Independent films, more commonly known as indie films, are films not made by mainstream production houses or movie studios. They are independent of the influences, authority, and control of the mainstream industry (Makuha, 2010).
The emergence of new and highly-advanced cameras in the market and the advancement of technology have spawned the growth of indie films. This allowed anyone to create his or her own film in accordance to his or her own style without the influences of mainstream movies, which indeed have good effects on the film industry, especially in the Philippines. These films became more noticed and more important and they have saved the slowly dying film industry (Makuha, 2010).
In the brief history of film, advances in technology have from time to time challenged and changed industry models. These advances have wrought their most significant changes on independent sectors of the movie business. In the glory days of the studio system, a parallel or serious rival to that system coming from the independent industry would be unthinkable; the cost and challenge of production and post-production was prohibitive, difficulties of promotion insurmountable. The Internet and many new digital distribution technologies are now starting to remove barriers for the makers and distributors of independent films (Landers, 2006).

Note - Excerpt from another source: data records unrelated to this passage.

-- ==== Sys2Proof/Laws/Encoding.lean ====
section
/-! SUPPORT. The fields of an assembled word, the opcode map as a table, and low-IMM operands. -/

namespace Sys2Proof

/-! ### Fields of a word (R50) -/

/-- A word is the concatenation of its four fields. -/
theorem assembleWord_toNat (o : BitVec 8) (r v : BitVec 4) (m : Half) :
    (assembleWord o r v m).toNat = o.toNat * 2 ^ 24 + r.toNat * 2 ^ 20 + v.toNat * 2 ^ 16 + m.toNat := by
  have hm := m.isLt
  have hv := v.isLt
  have hr := r.isLt
  unfold assembleWord
  simp only [BitVec.toNat_append]
  rw [← Nat.shiftLeft_add_eq_or_of_lt hr, ← Nat.shiftLeft_add_eq_or_of_lt hv, ← Nat.shiftLeft_add_eq_or_of_lt hm]
  simp only [Nat.shiftLeft_eq]
  omega

theorem opc_toNat (c : Command) : c.opc.toNat = c.word.toNat / 2 ^ 24 := by
  have := c.word.isLt
  simp only [Command.opc, BitVec.extractLsb'_toNat, Nat.shiftRight_eq_div_pow]
  omega

theorem rsel_toNat (c : Command) : c.rsel.toNat = c.word.toNat / 2 ^ 20 % 16 := by
  simp only [Command.rsel, BitVec.extractLsb'_toNat, Nat.shiftRight_eq_div_pow]

theorem rsv_toNat (c : Command) : c.rsv.toNat = c.word.toNat / 2 ^ 16 % 16 := by
  simp only [Command.rsv, BitVec.extractLsb'_toNat, Nat.shiftRight_eq_div_pow]

theorem imm_toNat (c : Command) : c.imm.toNat = c.word.toNat % 2 ^ 16 := by
  simp only [Command.imm, BitVec.extractLsb'_toNat, Nat.shiftRight_zero]

/-- The four fields of an assembled word. -/
theorem fields_assembleWord (o : BitVec 8) (r v : BitVec 4) (m : Half) (p : List Byte) :
    Command.opc ⟨assembleWord o r v m, p⟩ = o ∧ Command.rsel ⟨assembleWord o r v m, p⟩ = r ∧
    Command.rsv ⟨assembleWord o r v m, p⟩ = v ∧ Command.imm ⟨assembleWord o r v m, p⟩ = m := by
  have hm := m.isLt
  have hv := v.isLt
  have hr := r.isLt
  have ho := o.isLt
  refine ⟨?_, ?_, ?_, ?_⟩ <;> apply BitVec.eq_of_toNat_eq
  · rw [opc_toNat, assembleWord_toNat]; omega
  · rw [rsel_toNat, assembleWord_toNat]; omega
  · rw [rsv_toNat, assembleWord_toNat]; omega
  · rw [imm_toNat, assembleWord_toNat]; omega

/-- A word is determined by its four fields. -/
theorem assembleWord_fields (c : Command) : assembleWord c.opc c.rsel c.rsv c.imm = c.word := by
  have := c.word.isLt
  apply BitVec.eq_of_toNat_eq
  rw [assembleWord_toNat, opc_toNat, rsel_toNat, rsv_toNat, imm_toNat]
  omega

/-! ### The opcode map (R56) -/

/-- No two rows share an opcode value, and each value finds its row. -/
@[simp] theorem Opcode.ofCode_code (o : Opcode) : Opcode.ofCode o.code = some o := by cases o <;> decide

theorem Opcode.code_of_ofCode {b : BitVec 8} {o : Opcode} (h : Opcode.ofCode b = some o) : o.code = b := by
  simpa using List.find?_some h

theorem Opcode.ofCode_eq_none_iff (b : BitVec 8) : Opcode.ofCode b = none ↔ ∀ o : Opcode, o.code ≠ b := by
  constructor
  · intro h o ho
    rw [← ho, Opcode.ofCode_code] at h
    cases h
  · intro h
    cases hb : Opcode.ofCode b with
    | none => rfl
    | some o => exact absurd (Opcode.code_of_ofCode hb) (h o)

/-! ### Ring selection (R51) -/

@[simp] theorem ringOfSel_selOfRing (r : RingId) : ringOfSel (selOfRing r) = some r := by cases r <;> decide

theorem selOfRing_of_ringOfSel {b : BitVec 4} {r : RingId} (h : ringOfSel b = some r) : selOfRing r = b := by
  revert h
  revert b
  cases r <;> decide

/-! ### Low-IMM operands (R52) -/

theorem setWidth_low {w : Nat} (v : BitVec w) : (v.setWidth 16).toNat < 2 ^ w := by
  rw [BitVec.toNat_setWidth]
  exact Nat.lt_of_le_of_lt (Nat.mod_le _ _) v.isLt

theorem setWidth_setWidth_low {w : Nat} (hw : w ≤ 16) (v : BitVec w) : (v.setWidth 16).setWidth w = v := by
  apply BitVec.eq_of_toNat_eq
  rw [BitVec.toNat_setWidth, BitVec.toNat_setWidth,
    Nat.mod_eq_of_lt (Nat.lt_of_lt_of_le v.isLt (Nat.pow_le_pow_right (by omega) hw)), Nat.mod_eq_of_lt v.isLt]

theorem setWidth_of_low {w : Nat} {m : Half} (h : m.toNat < 2 ^ w) : (m.setWidth w).setWidth 16 = m := by
  apply BitVec.eq_of_toNat_eq
  rw [BitVec.toNat_setWidth, BitVec.toNat_setWidth, Nat.mod_eq_of_lt h, Nat.mod_eq_of_lt m.isLt]

end Sys2Proof
end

The development of the 16mm camera and advances in sound technology made it possible, though still difficult, for individuals or small groups of filmmakers to make their vision clear – something rarely possible in the days of the Edison monopoly on technology, or the prohibitive cost of 35mm cameras and professional lighting setups. The challenges of film making were still large in number, but the development of an independent sector of the industry forced the majors to take notice, though the development of subsidiaries specifically tasked to take note of and distribute promising independent films failed to materialize. Independent film had a confined audience, generally limited to subcultures of underground or experimental film. (Such audiences were often primarily composed of fellow filmmakers – though it bears noting that in many cases, these self-selecting individuals were not those who would turn out to view a majority of the studio efforts.) (Tioseco, 2005)
Within the last several decades, advances in digital cinema have furthered a similar and all the more powerful renaissance. High-resolution digital video offers an image quality that rivals that of film stock, while video camcorders, and relatively affordable professional-quality editing software capable of being run on inexpensive PCs have made the production and post-production process possible, reasonable and accessible for a substantial number of individuals. With the resulting increase in the number and quality of such films being made, a resulting cultural scene emerged alongside, but not quite outside, the mainstream (Landers, 2006).